Your objective:
Locate the string "that" in the records below. Copy every line where it occurs.

==== Records for processing ====

-- ==== Sys2Proof/Laws/Lookups.lean ====
section
/-! SUPPORT. What the lookups answer: index arguments, the lowest record with a property, the entry of a radio ID,
the slot of a measurement; and when a request is taken. -/

namespace Sys2Proof.Machine

/-! ### The lowest index with a property -/

/-- The first index that satisfies a test is the one found. -/
theorem find_finRange_some {n : Nat} {p : Fin n → Bool} {k : Fin n} (hk : p k = true)
    (least : ∀ j, j < k → p j = false) : (List.finRange n).find? p = some k := by
  rw [List.find?_eq_some_iff_getElem]
  refine ⟨hk, k.val, by simp, by simp, fun j hj => ?_⟩
  simpa using least ⟨j, by omega⟩ hj

/-- No index is found exactly when every one fails the test. -/
theorem find_finRange_none {n : Nat} {p : Fin n → Bool} :
    (List.finRange n).find? p = none ↔ ∀ k, p k = false := by
  simp [List.find?_eq_none]

/-- The index found satisfies the test. -/
theorem find_finRange_test {n : Nat} {p : Fin n → Bool} {k : Fin n}
    (h : (List.finRange n).find? p = some k) : p k = true := List.find?_some h

/-! ### Index arguments (R151 ③) -/

theorem byte_toNat {n : Nat} (h : n < 256) : (byte n).toNat = n := by
  simp [byte, Nat.mod_eq_of_lt h]

@[simp] theorem entryArg_byte (h : EntryNo) : entryArg (byte h.val) = some h := by
  revert h; decide

@[simp] theorem slotArg_byte (k : SlotNo) : slotArg (byte (k.val + 1)) = some k := by
  revert k; decide

@[simp] theorem crossArg_byte (x : CrossNo) : crossArg (byte x.val) = some x := by
  revert x; decide

theorem entryArg_none {b : Byte} (h : 12 ≤ b.toNat) : entryArg b = none := by
  simp only [entryArg]
  rw [dif_neg (by omega)]

theorem slotArg_none {b : Byte} (h : b.toNat = 0 ∨ 9 ≤ b.toNat) : slotArg b = none := by
  simp only [slotArg]
  rw [dif_neg (by omega)]

theorem crossArg_none {b : Byte} (h : 16 ≤ b.toNat) : crossArg b = none := by
  simp only [crossArg]
  rw [dif_neg (by omega)]

/-! ### Taking a request (R144) -/

/-- With room for its reply a request is taken. -/
theorem onRequest_room {s : State} (room : s.out.replies.length < 4) (take : State → State) :
    onRequest take s = take s.handTaken := if_pos room

/-- With the reply queue full it is discarded. -/
theorem onRequest_full {s : State} (full : 4 ≤ s.out.replies.length) (take : State → State) :
    onRequest take s = s.handTaken := if_neg (Nat.not_lt.mpr full)

/-! ### Deadlines -/

theorem reached_iff {now deadline : Time} :
    reached now deadline = true ↔ (now - deadline).toNat < 2 ^ 31 := by
  simp [reached]

theorem not_reached_iff {now deadline : Time} :
    reached now deadline = false ↔ 2 ^ 31 ≤ (now - deadline).toNat := by
  simp [reached]

/-! ### Handset entries (R3, R4) -/

/-- The entry that holds a radio ID is found, since no other one holds it. -/
theorem findEntry_some {s : State} {h : EntryNo} {e : Enrolled} (inv : RadioInv s)
    (he : s.entry h = some e) : s.findEntry e.radioId = some h := by
  refine find_finRange_some (by simp [he]) fun j hj => ?_
  have hne : j ≠ h := Fin.ne_of_lt hj
  rcases inv.1 j h hne with hj' | hj'
  · cases hs : s.entry j with
    | none => rfl
    | some e' => simp [hs, Entry.radio] at hj'
  · cases hs : s.entry j with
    | none => rfl
    | some e' => simpa [hs, he, Entry.radio] using hj'

/-- A radio ID that no entry holds is unknown. -/
theorem findEntry_none {s : State} {id : RadioId} (unknown : ∀ g, (s.entry g).radio ≠ some id) :
    s.findEntry id = none := by
  refine find_finRange_none.mpr fun g => ?_
  have := unknown g
  cases hs : s.entry g with
  | none => rfl
  | some e => simpa [hs, Entry.radio] using this

/-- The lowest-numbered FREE entry is the one used. -/
theorem lowestFree_some {s : State} {h : EntryNo} (free : s.entry h = none)
    (least : ∀ g, g < h → s.entry g ≠ none) : s.lowestFree = some h :=
  find_finRange_some (by simp [free]) fun g hg => by
    simpa [Option.isSome_iff_ne_none] using least g hg

theorem lowestFree_none {s : State} (taken : ∀ g, s.entry g ≠ none) : s.lowestFree = none :=
  find_finRange_none.mpr fun g => by simpa [Option.isSome_iff_ne_none] using taken g

/-! ### Classification (R54, R62) -/

theorem absDiff_comm (a b : Nat) : absDiff a b = absDiff b a := by
  simp only [absDiff]; omega

/-- The distance between two codes is no more than the sum of the distances through a measurement. -/
theorem distance_triangle (a m b : Code) : distance a b ≤ distance m a + distance m b := by
  simp only [distance, absDiff]; omega

/-- A measurement within the tolerance of a code is classified to it: no other code is as near. -/
theorem classify_some {s : State} {m c : Code} {k : SlotNo} (inv : BeaconInv s)
    (hc : s.code k = some c) (near : distance m c ≤ s.tolerance) : classify s m = some k := by
  refine find_finRange_some (by simp [hc, near]) fun j hj => ?_
  cases hd : s.code j with
  | none => rfl
  | some d =>
    have far := inv.2.2 j k (Fin.ne_of_lt hj) d (by simp [hd]) c (by simp [hc])
    have := distance_triangle d m c
    simp only [decide_eq_false_iff_not]
    omega

/-- A measurement outside the tolerance of every code is UNKNOWN. -/
theorem classify_none {s : State} {m : Code}
    (far : ∀ k c, s.code k = some c → s.tolerance < distance m c) : classify s m = none :=
  find_finRange_none.mpr fun k => by
    cases hc : s.code k with
    | none => rfl
    | some c => simpa using far k c hc

/-- What `Measures` says of a measurement is its classification. -/
theorem classify_of_measures {s : State} {p w : Byte} {slot : Option SlotNo} (inv : BeaconInv s)
    (h : Measures s p w slot) : classify s ⟨p.toNat, w.toNat⟩ = slot := by
  cases slot with
  | none => exact classify_none h
  | some k =>
    obtain ⟨c, hc, near⟩ := h
    exact classify_some inv hc near

/-- A sighting that does nothing to pairing leaves the Pairing Unit's state as it was. -/
theorem pairSighting_of_noPairing {s : State} {slot : Option SlotNo} (h : NoPairing s slot) :
    pairSighting slot s = s := by
  cases slot with
  | none => cases hw : s.windows <;> simp [pairSighting]
  | some k =>
    rcases h k rfl with hs | hw
    · cases hw : s.windows <;> simp [pairSighting, eligible, hs, hw]
    · simp [pairSighting, hw]

end Sys2Proof.Machine
end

====

Output below:
/-- The first index that satisfies a test is the one found. -/
/-- The entry that holds a radio ID is found, since no other one holds it. -/
/-- A radio ID that no entry holds is unknown. -/
/-- A sighting that does nothing to pairing leaves the Pairing Unit's state as it was. -/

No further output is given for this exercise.